- App icon
- Developer: 3 Sprockets
- Publisher: 3 Sprockets
- Composer: Christopher Larkin
- Platforms: iOS, Android
- Release: August 17, 2016
- Mode: Single-player

= Outfolded =

2016 video game

Outfolded is a 2016 puzzle video game developed and published by the Australian studio 3 Sprockets. It was released for iOS on August 17, 2016. The goal of the game is to unfold various three-dimensional shapes so that after all the shapes have been used, at least one of the shape's sides lands on the goal square.

== Gameplay ==
The player is given three 3D shapes that will need to trace a path from the starting square to the goal square. The player then taps and drags one of the shapes from a ribbon on the left side of the screen to put it into play.
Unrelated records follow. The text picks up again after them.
theorem mem_ownedStakes {s : State} {i c : Nat} (hstate : (stakeEntry s i).state = .owned) (howner : (stakeEntry s i).owner = c) :
    i ∈ ownedStakes s c := by
  have hcell : (i, stakeEntry s i) ∈ s.stakes.table.cells := mem_cells_of_get rfl fun h => by
    have hfree : (stakeEntry s i).state = .free := by rw [h]
    rw [hstate] at hfree
    cases hfree
  exact List.mem_map.2 ⟨_, List.mem_filter.2 ⟨hcell, by simp [hstate, howner]⟩, rfl⟩

theorem isSealed_unsealContext (c : Nat) (s : State) : isSealed (unsealContext c s) c = false := by
  have hcontexts : (unsealContext c s).stakes.sealedContexts =
      (beginRelease (ownedStakes (carryAssign s) c) s).stakes.sealedContexts.filter fun x => x.context != c := rfl
  unfold isSealed sealedContext
  rw [hcontexts, Option.isSome_eq_false_iff, Option.isNone_iff_eq_none, List.find?_eq_none]
  intro x hx
  have hne := (List.mem_filter.1 hx).2
  simpa using hne

/-! ### Stake commands (R304, R305) -/

section
variable {v : W64} {s : State} (hv : stakeIgnored v s = false)
include hv

theorem exec_assign : exec (.assign v) s = .next (stakeAssign (cmdOwner v) (cmdCount v) s) :=
  congrArg Host.Outcome.next (if_neg (by rw [hv]; exact Bool.false_ne_true))

theorem exec_release : exec (.release v) s = .next (stakeRelease (cmdCount v) s) :=
  congrArg Host.Outcome.next (if_neg (by rw [hv]; exact Bool.false_ne_true))

theorem exec_revokeSeal : exec (.revokeSeal v) s = .next (stakeRevoke (cmdOwner v) (cmdCount v) s) :=
  congrArg Host.Outcome.next (if_neg (by rw [hv]; exact Bool.false_ne_true))

/-- A command whose range leaves the tiers (R304). -/
theorem exec_stakeCommands_of_range (hrange : stakeRangeOk s (cmdCount v) = false) :
    exec (.assign v) s = .next (stakeResult 0x5304 s) ∧ exec (.release v) s = .next (stakeResult 0x5304 s) ∧
      exec (.revokeSeal v) s = .next (stakeResult 0x5304 s) := by
  rw [exec_assign hv, exec_release hv, exec_revokeSeal hv]
  simp [stakeAssign, stakeRelease, stakeRevoke, hrange]

variable (hrange : stakeRangeOk s (cmdCount v) = true)
include hrange

theorem exec_assign_of_free (hfree : ∀ i ∈ stakeRange s.stakes.addr (cmdCount v), (stakeEntry s i).state = .free) (hlow : 2 ≤ cmdOwner v)
    (hhigh : cmdOwner v ≤ 0xFFF1) : exec (.assign v) s = .next { s with stakes := { s.stakes with
      busy := true, result := 0, work := .assign (stakeIndex s.stakes.addr) (cmdCount v) (cmdOwner v) } } := by
  have hany : ((stakeRange s.stakes.addr (cmdCount v)).any fun i => decide ((stakeEntry s i).state ≠ .free)) = false :=
    List.any_eq_false.2 fun i hi => by simp [hfree i hi]
  have howner : ¬(cmdOwner v < 2 ∨ 0xFFF1 < cmdOwner v) := by omega
  rw [exec_assign hv]
  simp only [stakeAssign, hrange, hany, if_neg howner]
  rfl

theorem exec_assign_of_taken {i : Nat} (hi : i ∈ stakeRange s.stakes.addr (cmdCount v)) (htaken : (stakeEntry s i).state ≠ .free) :
    exec (.assign v) s = .next (stakeResult 0x5301 s) := by
  have hany : ((stakeRange s.stakes.addr (cmdCount v)).any fun i => decide ((stakeEntry s i).state ≠ .free)) = true :=
    List.any_eq_true.2 ⟨i, hi, by simp [htaken]⟩
  rw [exec_assign hv]
  simp only [stakeAssign, hrange, hany]
  rfl

theorem exec_release_of_not_owned {i : Nat} (hi : i ∈ stakeRange s.stakes.addr (cmdCount v)) (hstate : (stakeEntry s i).state ≠ .owned) :
    exec (.release v) s = .next (stakeResult 0x5302 s) := by
  have hany : ((stakeRange s.stakes.addr (cmdCount v)).any fun i => decide ((stakeEntry s i).state ≠ .owned)) = true :=
    List.any_eq_true.2 ⟨i, hi, by simp [hstate]⟩
  rw [exec_release hv]
  simp only [stakeRelease, hrange, hany]
  rfl

theorem exec_release_of_owned (howned : ∀ i ∈ stakeRange s.stakes.addr (cmdCount v), (stakeEntry s i).state = .owned) :
    exec (.release v) s = .next (stakeResult 0 (beginRelease (stakeRange s.stakes.addr (cmdCount v)) s)) := by
  have hany : ((stakeRange s.stakes.addr (cmdCount v)).any fun i => decide ((stakeEntry s i).state ≠ .owned)) = false :=
    List.any_eq_false.2 fun i hi => by simp [howned i hi]
  rw [exec_release hv]
  simp only [stakeRelease, hrange, hany]
  rfl

theorem exec_revokeSeal_of_plain (hsealed : isSealed s (cmdOwner v) = false) : exec (.revokeSeal v) s = .next (stakeResult 0x5305 s) := by
  rw [exec_revokeSeal hv]
  simp [stakeRevoke, hrange, hsealed]

theorem exec_revokeSeal_of_sealed (hsealed : isSealed s (cmdOwner v) = true) :
    exec (.revokeSeal v) s = .next (stakeResult 0 (unsealContext (cmdOwner v) s)) := by
  rw [exec_revokeSeal hv]
  simp [stakeRevoke, hrange, hsealed]

end

theorem mem_opLines_beginRelease {s : State} (h : s.stakes.work = .none) {is : List Nat} {l : OpLine}
    (hl : l ∈ (beginRelease is s).opLines) (hnear : nearOrBulk (l.line * 512) = true) : stakeIndex (l.line * 512) ∉ is := by
  rw [beginRelease_of_idle h] at hl
  have hkept := (List.mem_filter.1 hl).2
  simpa [hnear] using hkept

theorem work_beginRelease {s : State} (h : s.stakes.work = .none) (is : List Nat) :
    (beginRelease is s).stakes.busy = true ∧ (beginRelease is s).stakes.work = .release is := by
  rw [beginRelease_of_idle h]
  exact ⟨rfl, rfl⟩

theorem mem_beginRelease {s : State} (h : s.stakes.work = .none) (is : List Nat) : (beginRelease is s).mem = s.mem := by
  rw [beginRelease_of_idle h]
  rfl

/-! ### The end of a stake command -/

theorem carryAssign_of_assign {s : State} {first count owner : Nat} (h : s.stakes.work = .assign first count owner) :
    (carryAssign s).stakes.busy = false ∧ (carryAssign s).stakes.work = .none ∧ (carryAssign s).mem = s.mem ∧
      ∀ i, stakeEntry (carryAssign s) i = if first ≤ i ∧ i < first + count then { owner := owner, state := .owned } else stakeEntry s i := by
  unfold carryAssign
  rw [h]
  refine ⟨rfl, rfl, rfl, fun i => ?_⟩
  have hentry := stakeEntry_updStakes (fun _ => { owner := owner, state := .owned }) ((List.range count).map (· + first)) s i fun _ => rfl
  have hmem : i ∈ (List.range count).map (· + first) ↔ first ≤ i ∧ i < first + count := by
    simp only [List.mem_map, List.mem_range]
    exact ⟨fun ⟨k, hk, hki⟩ => by omega, fun hi => ⟨i - first, by omega, by omega⟩⟩
  simp only [hmem] at hentry
  exact hentry

theorem stakeReleaseDone_of_idle {s : State} {i : Nat} (h : s.stakes.work = .release [i]) (hm : migrationUses s i = false)
    (hd : deckUses s i = false) :
    stakeReleaseDone s = { freeStakes [i] s with stakes := { (freeStakes [i] s).stakes with busy := false, work := .none } } := by
  have hany : ¬ ([i].any fun i => migrationUses s i || deckUses s i) = true := by simp [hm, hd]
  unfold stakeReleaseDone
  rw [h]
  exact if_neg hany

theorem mem_freeStakes_one (i : Nat) (s : State) :
    (freeStakes [i] s).mem = if zeroedAtRelease (stakeEntry s i) then memZero s.mem (stakeAddr i) stakeSize else s.mem := by
  show (if zeroedAtRelease (stakeEntry s i) = true then _ else s : State).mem = _
  split <;> rfl

theorem stakes_foldl {α : Type} {f : State → α → State} (hf : ∀ t a, (f t a).stakes = t.stakes) (l : List α) (s : State) :
    (l.foldl f s).stakes = s.stakes := by
  induction l generalizing s with
  | nil => rfl
  | cons a l ih => exact (ih (f s a)).trans (hf s a)

theorem stakeEntry_freeStakes_one (i j : Nat) (s : State) : stakeEntry (freeStakes [i] s) j = if j = i then {} else stakeEntry s j := by
  have hentry : stakeEntry (freeStakes [i] s) j = _ := stakeEntry_updStakes (fun _ => {}) [i] _ j fun _ => rfl
  rw [hentry, stakeEntry_congr (congrArg StakeBlock.table (stakes_foldl (fun t k => by dsimp only; split <;> rfl) [i] s))]
  simp only [List.mem_singleton]

/-- Settles O48: the checks of each command in their order, then what `beginRelease`, `carryAssign` and `freeStakes` leave of the table. -/
theorem stakeCommandsAct : Obligations.StakeCommandsAct := by
  unfold Obligations.StakeCommandsAct
  intro v s
  refine ⟨fun hi => ?_, fun hv hr => ?_, fun hv hr => ?_, fun first count owner h => ?_, fun i h hm hd => ?_⟩
  · exact ⟨congrArg Host.Outcome.next (if_pos hi), congrArg Host.Outcome.next (if_pos hi), congrArg Host.Outcome.next (if_pos hi)⟩
  · obtain ⟨hassign, hrelease, -⟩ := exec_stakeCommands_of_range hv hr
    exact ⟨hassign, hrelease⟩
  · refine ⟨exec_assign_of_free hv hr, fun i hi => exec_assign_of_taken hv hr hi, fun ⟨i, hi, hs⟩ => exec_release_of_not_owned hv hr hi hs,
      fun howned hwork => ?_, exec_revokeSeal_of_plain hv hr, fun hsealed hwork => ?_⟩
    · have hexec := exec_release_of_owned hv hr howned
      have hentry := stakeEntry_beginRelease hwork (stakeRange s.stakes.addr (cmdCount v))
      have hmem := mem_beginRelease hwork (stakeRange s.stakes.addr (cmdCount v))
      obtain ⟨hbusy, hnow⟩ := work_beginRelease hwork (stakeRange s.stakes.addr (cmdCount v))
      have hlines := fun l => mem_opLines_beginRelease (l := l) hwork (is := stakeRange s.stakes.addr (cmdCount v))
      generalize beginRelease (stakeRange s.stakes.addr (cmdCount v)) s = u at *
      exact ⟨_, hexec, hbusy, rfl, hnow, fun i hi => (hentry i).trans (if_pos hi), fun i hi => (hentry i).trans (if_neg hi), hlines, hmem⟩
    · have hexec := exec_revokeSeal_of_sealed hv hr hsealed
      have hplain := isSealed_unsealContext (cmdOwner v) s
      have hmem : (unsealContext (cmdOwner v) s).mem = s.mem := mem_beginRelease hwork (ownedStakes (carryAssign s) (cmdOwner v))
      have hentry : ∀ i, stakeEntry (unsealContext (cmdOwner v) s) i = _ := stakeEntry_beginRelease hwork (ownedStakes (carryAssign s) (cmdOwner v))
      generalize unsealContext (cmdOwner v) s = u at *
      refine ⟨_, hexec, hplain, rfl, fun i hstate howner => ?_, hmem⟩
      have howned : i ∈ ownedStakes (carryAssign s) (cmdOwner v) := by
        rw [carryAssign_of_idle hwork]
        exact mem_ownedStakes hstate howner
      exact congrArg Stake.state ((hentry i).trans (if_pos howned))
  · obtain ⟨hbusy, hwork, hmem, hentry⟩ := carryAssign_of_assign h
    exact ⟨_, rfl, hbusy, hwork, fun i hlow hhigh => (hentry i).trans (if_pos ⟨hlow, hhigh⟩),
      fun i hout => (hentry i).trans (if_neg (by omega)), hmem⟩
  · have hexec : exec .stakeReleaseDone s = .next (stakeReleaseDone s) := rfl
    rw [hexec, stakeReleaseDone_of_idle h hm hd]
    refine ⟨_, rfl, rfl, rfl, (stakeEntry_freeStakes_one i i s).trans (if_pos rfl), fun j hj => (stakeEntry_freeStakes_one i j s).trans (if_neg hj),
      fun hz => ?_, fun hz => ⟨fun a hlow hhigh => ?_, fun a hout => ?_⟩⟩
    · exact (mem_freeStakes_one i s).trans (if_neg (by rw [hz]; exact Bool.false_ne_true))
    · show memGet (freeStakes [i] s).mem a = 0
      rw [mem_freeStakes_one, if_pos hz, memGet_memZero, if_pos ⟨hlow, hhigh⟩]
    · show memGet (freeStakes [i] s).mem a = _
      rw [mem_freeStakes_one, if_pos hz, memGet_memZero_of_out _ _ _ hout]

end Sys2Proof.Machine
end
Then, the player swipes in the direction they want the shape to unfold. When a shape runs out of sides, there will be a flashing square which is where the next shape can be played and this repeats until the player reaches the goal point. The shapes must stay in contact with the game board (if there are no possible ways a shape's planes can be unfolded while maintaining contact with the board they will disappear) and all shapes must be used. To complete a level, one of the unfolded squares must land on the goal square.
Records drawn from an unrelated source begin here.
-- ==== Sys2Proof/Proofs/Transfers.lean ====
section
/-!
PROOFS. Proofs/Transfers.lean: the only transfer of the port dies, of no task: its hand-over, its claims on slots, its offers, and its
end (R378–R384, R387); and an offer at its destination (R380, R381).
-/

namespace Sys2Proof.Machine

/-! ### The only transfer -/

section
variable {x : Transfer} {s : State} (h : s.fabric.transfers = [x])
include h

theorem findTransfer_only : findTransfer s x.id = some x := by simp [findTransfer, h]

theorem updTransfer_only (g : Transfer → Transfer) :
    updTransfer x.id g s = updFabric (fun f => { f with transfers := [g x] }) s := by
  simp [updTransfer, updFabric, h]

theorem dropTransfer_only : dropTransfer x.id s = { s with fabric := { s.fabric with transfers := [] } } := by
  simp [dropTransfer, updFabric, h]

theorem failTransfer_only (hring : x.ring = none) (c : W16) : failTransfer x c s =
    report (transferRecord x c x.handle (handleEntry c x.handle) 0 s) { s with fabric := { s.fabric with transfers := [] } } := by
  rw [failTransfer, dropTransfer_only h, failBarriers, hring]

theorem failHandover_only (hring : x.ring = none) (c : W16) : failHandover x c s =
    report (transferRecord x c x.handle (handleEntry c x.handle) 0 s) { s with fabric := { s.fabric with transfers := [] } } := by
  rw [failHandover, transferTask, hring, failTransfer_only h hring]

end

/-! ### Claims (R380) -/

/-- Bytes of a transfer that are still to be sent: those without a slot, and those of its parts. -/
def Transfer.bytesLeft (x : Transfer) : Nat := x.remaining + (x.parts.map (·.bytes)).sum

/-- A transfer that has only claimed slots for its bytes. -/
structure ClaimedFor (x y : Transfer) : Prop where
  same : y = { x with remaining := y.remaining, parts := y.parts }
  left : y.bytesLeft = x.bytesLeft

theorem ClaimedFor.refl (x : Transfer) : ClaimedFor x x := ⟨rfl, rfl⟩

theorem ClaimedFor.trans {x y z : Transfer} (h : ClaimedFor x y) (h' : ClaimedFor y z) : ClaimedFor x z :=
  ⟨by rw [h'.same, h.same], h'.left.trans h.left⟩

/-- What claiming leaves: memory, the records and the count of forfeits. -/
structure ClaimsOnly (s t : State) : Prop where
  mem : t.mem = s.mem
  err : t.err = s.err
  forfeits : t.fabric.forfeits = s.fabric.forfeits

theorem ClaimsOnly.refl (s : State) : ClaimsOnly s s := ⟨rfl, rfl, rfl⟩

theorem ClaimsOnly.trans {s t u : State} (h : ClaimsOnly s t) (h' : ClaimsOnly t u) : ClaimsOnly s u :=
  ⟨h'.mem.trans h.mem, h'.err.trans h.err, h'.forfeits.trans h.forfeits⟩

theorem claimsOnly_countFrames (n p : Nat) (s : State) : ClaimsOnly s (countFrames n p s) := ⟨rfl, rfl, rfl⟩

theorem transfers_countFrames (n p : Nat) (s : State) : (countFrames n p s).fabric.transfers = s.fabric.transfers := rfl

/-- A transfer that claims n bytes of a slot. -/
def claimedPart (t i n : Nat) (x : Transfer) : Transfer :=
  { x with remaining := x.remaining - n, parts := x.parts ++ [{ slotStart := t, entry := i, bytes := n }] }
Once a level is completed (by reaching the goal square), the player seamlessly goes to the next level which starts at the end of the previous level.
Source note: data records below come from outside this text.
/-- The sequence that a FORK of whole pages makes in slot `j`. -/
def forkedSeq (d : DeckDesc) (e child : SeqEntry) : SeqEntry :=
  { e with gen := min (child.gen + 1) 0xFFFF, committed := d.count, groups := [], pages := e.pages.take (d.count / 16) }

theorem deckFork_of_whole {j : Nat} (hcount : d.count ≤ (namedSeq s d).committed) (hwhole : d.count % 16 = 0)
    (hnew : newSeqRefusal s t.partition (handleGrove d.handle) = none) (hfree : freeSlotOf (deckOf s (handleGrove d.handle)) = some j)
    (htable : tableRefusal s (handleGrove d.handle) [] ((namedSeq s d).pages.take (d.count / 16)) = none) :
    deckFork t d s = .ok (updDeck (handleGrove d.handle) (fun _ => updSeq j
        (fun _ => forkedSeq d (namedSeq s d) (seqOf (deckOf s (handleGrove d.handle)) j))
        (sharePages ((namedSeq s d).pages.take (d.count / 16)) (deckOf s (handleGrove d.handle)))) s,
      handleOf (handleGrove d.handle) j (min ((seqOf (deckOf s (handleGrove d.handle)) j).gen + 1) 0xFFFF), 0) := by
  simp only [deckFork, if_neg (Nat.not_lt.mpr hcount), hnew, hfree, hwhole, if_true, List.append_nil, htable, nextGen, forkedSeq]

/-- EXTEND, provisional: the sequence is noted as the task's where the tokens carry a group. -/
theorem deckExtendProvisional_of_good {v : DeckUnit} (hlow : 1 ≤ d.count) (hprov : provOf (namedSeq s d) + d.count ≤ 16)
    (hlabels : labelsGood (((namedSeq s d).groups ++ List.replicate d.count (deckGroup s t)).map (countsAs s)) = true)
    (hlimit : (namedSeq s d).committed + provOf (namedSeq s d) + d.count ≤ tokenLimit (deckOf s (handleGrove d.handle)))
    (htake : takePages (handleSlot d.handle) (pagesShort (namedSeq s d) ((namedSeq s d).committed + provOf (namedSeq s d) + d.count))
      (deckOf s (handleGrove d.handle)) = some v)
    (htable : tableRefusal s (handleGrove d.handle) [] (nextPages (deckOf s (handleGrove d.handle))
      (pagesShort (namedSeq s d) ((namedSeq s d).committed + provOf (namedSeq s d) + d.count))) = none) :
    ∃ f : List Nat → List Nat, deckExtendProvisional t d s = .ok (updTask t.ring t.seq (fun t => { t with extended := f t.extended })
      (updDeck (handleGrove d.handle) (fun _ => updSeq (handleSlot d.handle)
        (fun e => { e with groups := (namedSeq s d).groups ++ List.replicate d.count (deckGroup s t) }) v) s), d.handle,
      (namedSeq s d).committed + provOf (namedSeq s d)) := by
  have hgo : ¬(d.count = 0 ∨ 16 < provOf (namedSeq s d) + d.count) := by omega
  have hsame (u : State) : updTask t.ring t.seq (fun t => { t with extended := t.extended }) u = u := by
    have hmap : (u.tasks.map fun x => if x.is t.ring t.seq then { x with extended := x.extended } else x) = u.tasks :=
      (List.map_congr_left fun x _ => ite_self x).trans (List.map_id u.tasks)
    rw [updTask, hmap]
  simp only [deckExtendProvisional, if_neg hgo, hlabels, Bool.not_true, Bool.false_eq_true, if_false, extendSeq_of_good hlimit htake htable]
  by_cases hgroup : deckGroup s t = 0
  · refine ⟨id, ?_⟩
    simp only [hgroup, ne_eq, not_true_eq_false, if_false, id]
    rw [hsame]
  · exact ⟨fun xs => if xs.contains d.handle then xs else d.handle :: xs, by rw [if_pos hgroup]⟩

end Operations

/-! ### FORK of part of a page -/

/-- No task and no injection point is touched. -/
def Undisturbed (s t : State) : Prop := t.tasks = s.tasks ∧ t.err.inj = s.err.inj

theorem undisturbed_refl (s : State) : Undisturbed s s := ⟨rfl, rfl⟩

theorem undisturbed_trans {s t u : State} (hst : Undisturbed s t) (htu : Undisturbed t u) : Undisturbed s u :=
  ⟨htu.1.trans hst.1, htu.2.trans hst.2⟩

theorem undisturbed_of_kept {s t : State} (htasks : t.tasks = s.tasks) (hkept : kept t = kept s) : Undisturbed s t :=
  ⟨htasks, (congrArg ErrBlock.inj (standing_of_kept hkept) :)⟩

theorem undisturbed_placeBytes (q : Requester) (pa : Nat) (bs : List Byte) (s : State) : Undisturbed s (placeBytes q pa bs s) := by
  have hplain (v : State) (b : List Byte) (hv : Undisturbed s v) : Undisturbed s (plainWrite pa b v) :=
    undisturbed_trans hv (undisturbed_of_kept (tasks_plainWrite ..) (kept_plainWrite ..))
  have houtside := undisturbed_of_kept (tasks_outsideWrite q pa bs s) (kept_outsideWrite q pa bs s)
  simp only [placeBytes]
  split <;> exact hplain _ _ houtside

theorem undisturbed_writePiece (q : Requester) (pa : Nat) (bs : List Byte) (s : State) (p : Nat × Nat) :
    Undisturbed s (writePiece q pa bs s p) := by
  unfold writePiece
  split
  · exact ⟨report_tasks .., report_err_inj ..⟩
  · exact undisturbed_placeBytes ..

theorem undisturbed_physWrite {s : State} (hcells : s.err.inj.cells = []) (q : Requester) (pa : Nat) (bs : List Byte) :
    Undisturbed s (physWrite q pa bs s).2 := by
  have hfold (ps : List (Nat × Nat)) : Undisturbed s (ps.foldl (writePiece q pa bs) s) :=
    List.foldlRecOn (motive := Undisturbed s) _ _ (undisturbed_refl s) fun _ ht p _ => undisturbed_trans ht (undisturbed_writePiece ..)
  simp only [physWrite, stakeTableRead_of_unarmed hcells]
  split
  · split <;> exact hfold _
  · split <;> exact hfold _
  · exact undisturbed_refl s
  · exact undisturbed_refl s

theorem undisturbed_injectRead {s : State} (hcells : s.err.inj.cells = []) (q : Requester) (pa n : Nat) :
    Undisturbed s (injectRead q pa n s).2 := by
  have hquiet : ({ s with err := { s.err with firing := none } } : State).err.inj.cells = [] := hcells
  unfold injectRead
  split
  · exact undisturbed_refl s
  · simp only [fireInjection_of_unarmed hquiet, Bool.false_eq_true, if_false]
    exact ⟨rfl, rfl⟩

theorem undisturbed_physRead {s v : State} (hcells : s.err.inj.cells = []) {q : Requester} {pa n : Nat} {bs : List Byte}
    (h : physRead q pa n s = (.done bs, v)) : Undisturbed s v := by
  have hinject := undisturbed_injectRead hcells q pa n
  have hcells' : (injectRead q pa n s).2.err.inj.cells = [] := by rw [hinject.2, hcells]
  have hend (c : Prop) [Decidable c] {x : List Byte} (h : (if c then (.fail 0x4301 pa, (injectRead q pa n s).2) else
      (.done x, (injectRead q pa n s).2)) = ((.done bs, v) : Reply (List Byte) × State)) : Undisturbed s v := by
    split at h
    · cases h
    · obtain ⟨-, rfl⟩ := Prod.mk.inj h
      exact hinject
  unfold physRead at h
  simp only [stakeTableRead_of_unarmed hcells'] at h
  split at h
  case h_1 | h_2 =>
    split at h
    · cases h
    · split at h
      · cases h
      · split at h
        · cases h
        · exact hend _ h
  case h_3 =>
    split at h
    · cases h
    · split at h
      · cases h
      · exact hend _ h
  case h_4 => cases h

theorem andThen_done {α β : Type} {r : Reply α × State} {f : α → State → Reply β × State} {b : β} {w : State}
    (h : Reply.andThen r f = (.done b, w)) : ∃ a v, r = (.done a, v) ∧ f a v = (.done b, w) := by
  obtain ⟨reply, s⟩ := r
  cases reply with
  | done a => exact ⟨a, s, rfl, h⟩
  | fail c pa => cases h
  | wait => cases h

/-- The rows of a page copied into another disturb no task. -/
theorem undisturbed_copyRows {u : DeckUnit} {e : SeqEntry} {src dst rows : Nat} (sts : List Nat) {s w : State}
    (hcells : s.err.inj.cells = []) (h : copyRows u e src dst rows sts s = (.done (), w)) : Undisturbed s w := by
  induction sts generalizing s with
  | nil =>
    obtain ⟨-, rfl⟩ := Prod.mk.inj h
    exact undisturbed_refl s
  | cons st sts ih =>
    rw [copyRows] at h
    obtain ⟨bs, v, hread, h⟩ := andThen_done h
    have hv := undisturbed_physRead hcells hread
    obtain ⟨x, y, hwrite, h⟩ := andThen_done h
    have hy : Undisturbed v y := by
      have hphys := undisturbed_physWrite (s := v) (hv.2 ▸ hcells) deckRequester (pageAddr u dst + st * 16 * rowBytes u e) bs
      rw [hwrite] at hphys
      exact hphys
    have hall := undisturbed_trans hv hy
    exact undisturbed_trans hall (ih (by rw [hall.2, hcells]) h)

/-! ### What an effect leaves of the tasks -/

section Effects

variable {t : Task} {d : DeckDesc} {s u : State} {h word : Nat}

theorem ok_inj {x : State × Nat × Nat} (hx : (Except.ok x : DeckEffect) = .ok (u, h, word)) : x.1 = u := by
  rw [Except.ok.inj hx]

theorem tasks_of_extendSeq {tokens : Nat} {f : SeqEntry → SeqEntry} (hok : extendSeq d tokens f s = .ok (u, h, word)) : u.tasks = s.tasks := by
  simp only [extendSeq] at hok
  split at hok
  · cases hok
  · split at hok
    · cases hok
    · cases hok
    · rw [← ok_inj hok]
      rfl

theorem tasks_of_deckCreate (hok : deckCreate t d s = .ok (u, h, word)) : u.tasks = s.tasks := by
  simp only [deckCreate] at hok
  split at hok
  · cases hok
  · split at hok
    · cases hok
    · cases hok
    · rw [← ok_inj hok]
      rfl

theorem tasks_of_deckExtendCommitted (hok : deckExtendCommitted t d s = .ok (u, h, word)) : u.tasks = s.tasks := by
  simp only [deckExtendCommitted] at hok
  split at hok
  · cases hok
  · exact tasks_of_extendSeq hok

theorem tasks_of_deckCommit (hok : deckCommit t d s = .ok (u, h, word)) : u.tasks = s.tasks := by
  simp only [deckCommit] at hok
  split at hok
  · cases hok
  · split at hok
    · cases hok
    · rw [← ok_inj hok]
      rfl

theorem tasks_of_deckRollback (hok : deckRollback t d s = .ok (u, h, word)) : u.tasks = s.tasks := by
  simp only [deckRollback] at hok
  split at hok
  · cases hok
  · rw [← ok_inj hok]
    rfl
If the player makes a mistake, the player can tap the undo button to go back one move and long press the undo button to start a level over. The player is given a chance to undo unlimited times.

== Reception ==
Outfolded received mostly positive reviews. Gamezebo gave the game 4 out of 5 stars, praising the mechanic of the game feeling "fresh" and the colors, sounds, and effects as "enduring and relaxing" while criticizing the precision required to swipe to flip a shape. ApplenApps gave the game a rating of 4.0 out of 5 praising the seamless levels, a "compelling mechanic" and a "well thought out design" while criticizing the fact that the "levels can blend in a little bit" and there "could be more variation".